Logistic Regression achieved an overall accuracy of 91%, outperforming Naive Bayes, which reached 86%. While Logistic Regression offered stronger precision and interpretability, Naive Bayes showed slightly better recall, meaning it identified a higher proportion of actual subscribers.

Key Predictors:

The most influential variables included call duration, contact type (cellular), and economic factors such as the Euribor 3-month rate and employment variation rate.

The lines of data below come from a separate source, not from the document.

/-- With K = 1, `sts` and `iret` stop on every path as R109 and R241 say, and `lds` stops for a number above 3 (R108;
decisions D24, D36). -/
def Obligations.SupervisorBlanksStop : Prop :=
  ∀ s : State, s.k = true →
    exec .iret s = .fault (.unspecified "iret in supervisor mode") ∧
    ∀ (r : Reg) (n : Nibble),
      (n.toNat ≤ 3 → exec (.sts r n) s = .fault (.unspecified "sts in supervisor mode")) ∧
      (3 < n.toNat → exec (.sts r n) s = .fault (.unspecified "system register number > 3") ∧
        exec (.lds r n) s = .fault (.unspecified "system register number > 3"))

/-! ### Arithmetic and comparison -/

/-- `add` (R143, R141; decision D11): the sum modulo 65536, C the carry out of bit 15, Z that the result is zero, both
written even when the destination is `%0` (decision D17). -/
def Obligations.AddWritesSumCarryAndZero : Prop :=
  ∀ (d a b : Reg) (s : State), ∃ t, exec (.add d a b) s = .next t ∧
    (t.x d).toNat = (if d = .r0 then 0 else ((s.x a).toNat + (s.x b).toNat) % 65536) ∧
    t.c = decide (65536 ≤ (s.x a).toNat + (s.x b).toNat) ∧
    t.z = decide (((s.x a).toNat + (s.x b).toNat) % 65536 = 0) ∧
    t.pc = s.pc + 2#16 ∧ RegAndFlags d s t

/-- `add <immed4>` (R145; that the immediate is unsigned is decision D10, its flags D11, D17). -/
def Obligations.AddiAddsTheUnsignedImmediate : Prop :=
  ∀ (d : Reg) (n : Nibble) (s : State), ∃ t, exec (.addi d n) s = .next t ∧
    (t.x d).toNat = (if d = .r0 then 0 else ((s.x d).toNat + n.toNat) % 65536) ∧
    t.c = decide (65536 ≤ (s.x d).toNat + n.toNat) ∧
    t.z = decide (((s.x d).toNat + n.toNat) % 65536 = 0) ∧
    t.pc = s.pc + 2#16 ∧ RegAndFlags d s t

/-- `sub` (R146, R142; decision D12): the first operand minus the second modulo 65536, C the borrow, Z that they are
equal, both written even when the destination is `%0` (decision D17). -/
def Obligations.SubWritesDifferenceBorrowAndZero : Prop :=
  ∀ (d a b : Reg) (s : State), ∃ t, exec (.sub d a b) s = .next t ∧
    (t.x d).toNat = (if d = .r0 then 0 else ((s.x a).toNat + 65536 - (s.x b).toNat) % 65536) ∧
    t.c = decide ((s.x a).toNat < (s.x b).toNat) ∧ t.z = decide (s.x a = s.x b) ∧
    t.pc = s.pc + 2#16 ∧ RegAndFlags d s t

/-- `sub <immed4>` (R148; that the immediate is unsigned is decision D10, its flags D12, D17). -/
def Obligations.SubiSubtractsTheUnsignedImmediate : Prop :=
  ∀ (d : Reg) (n : Nibble) (s : State), ∃ t, exec (.subi d n) s = .next t ∧
    (t.x d).toNat = (if d = .r0 then 0 else ((s.x d).toNat + 65536 - n.toNat) % 65536) ∧
    t.c = decide ((s.x d).toNat < n.toNat) ∧ t.z = decide ((s.x d).toNat = n.toNat) ∧
    t.pc = s.pc + 2#16 ∧ RegAndFlags d s t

These predictors suggest that both personal engagement and macroeconomic conditions significantly influence customer subscription decisions.

Insights:

The dataset is highly imbalanced (only 11% of customers subscribed), which explains the models’ tendency to predict “no.” Techniques such as resampling, threshold tuning, or cost-sensitive learning could further improve the detection of true subscribers.

Business Impact:

The findings provide actionable guidance for marketing strategy. Banks can prioritize outreach to customer groups and campaign periods associated with higher subscription probabilities. Logistic Regression offers clear interpretability for strategic decisions, while Naive Bayes provides a faster, scalable alternative for large-scale marketing automation.